| Supplied records |
theorem Inflate.extends_copyInput (d : Inflate) (n : Nat) (hr : ¬ d.room < n) (hl : ¬ d.br.left < n) :
    Inflate.Extends d (d.copyInput n) := by
  have hfit : d.dx.outpos.toNat ≤ d.dx.cap.toNat → d.dx.outpos.toNat + n ≤ d.dx.cap.toNat := fun h => by
    simp only [Inflate.room] at hr; omega
  have hp : d.br.bitpos.toNat ≤ 8 * d.br.len.toNat + 64 →
      d.br.bitpos.toNat + 8 * n ≤ 8 * d.br.len.toNat + 64 := fun hb => by
    simp only [Reader.left, Reader.start] at hl; omega
  refine ⟨rfl, rfl, rfl, ⟨rfl, rfl, fun hb => ?_, fun hb => ?_⟩, fun h => ?_, fun h => ?_,
    fun m => Memory.wf_copyForward _ _ _ _ _ m, id, id, fun _ ho a ha => ?_⟩
  · simp only [Inflate.copyInput, Reader.advanceBytes, Reader.bitpos_ofNat d.br.len (hp hb)]; omega
  · simp only [Inflate.copyInput, Reader.advanceBytes, Reader.bitpos_ofNat d.br.len (hp hb)]; exact hp hb
  · simp only [Inflate.copyInput, outpos_add (hfit h)]; omega
  · simp only [Inflate.copyInput, outpos_add (hfit h)]; exact hfit h
  · exact Memory.copyForward_frame fun k hk => ha _ (by omega) (by have := hfit ho; omega)

theorem Inflate.extends_storedBody (d : Inflate) (len nlen : BitVec 16) :
    Inflate.Extends d (d.storedBody len nlen) := by
  unfold Inflate.storedBody
  split
  · exact d.extends_error _
  · split
    · exact d.extends_error _
    · split
      · exact d.extends_error _
      · exact (d.extends_copyInput _ ‹_› ‹_›).trans (Inflate.extends_blockDone _)

theorem Inflate.extends_run (d : Inflate) (i : Instr) : Inflate.Extends d (d.run i) := by
  cases i <;>
    first
      | exact (d.extends_header _ _).trans (Inflate.extends_goto _ _)
      | exact (d.extends_header _ _).trans (Inflate.extends_error _ _)
      | exact d.extends_storedBody _ _
      | exact d.extends_dynamicHeader _ _ _
      | exact d.extends_extend _ _
      | exact d.extends_preRep _
      | exact d.extends_literal _
      | exact d.extends_blockDone
      | exact d.extends_replay _ _
      | exact d.extends_error _
      | exact Inflate.Extends.refl d

theorem Inflate.extends_fetchAndRun (d : Inflate) : Inflate.Extends d d.fetchAndRun := by
  have h := d.advances_fetch
  unfold Inflate.fetchAndRun
  split
  · rename_i e; rw [e] at h
    exact (d.extends_br h).trans (Inflate.extends_error _ _)
  · rename_i e; rw [e] at h
    exact (d.extends_br h).trans (Inflate.extends_run _ _)

theorem Inflate.extends_step (d : Inflate) : Inflate.Extends d d.step := by
  unfold Inflate.step
  split
  · exact d.extends_fetchAndRun
  · split
    · exact d.extends_buildFixed
    · exact d.extends_fetchAndRun
  · exact d.extends_fetchAndRun
  · exact d.extends_fetchAndRun
  · exact Inflate.Extends.refl d
  · exact Inflate.Extends.refl d

theorem Inflate.extends_runAll (n : Nat) (d : Inflate) : Inflate.Extends d (Inflate.runAll n d) := by
  induction n generalizing d with
  | zero => exact Inflate.Extends.refl d
  | succ n ih =>
    unfold Inflate.runAll
    split
    · exact Inflate.Extends.refl d
    · exact Inflate.Extends.refl d
    all_goals exact d.extends_step.trans (ih _)

end Sys2Proof.Machine
end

| Problem |
In the records, which lines use the word "advanceBytes"? Report them.

| Answer section |
  · simp only [Inflate.copyInput, Reader.advanceBytes, Reader.bitpos_ofNat d.br.len (hp hb)]; omega
  · simp only [Inflate.copyInput, Reader.advanceBytes, Reader.bitpos_ofNat d.br.len (hp hb)]; exact hp hb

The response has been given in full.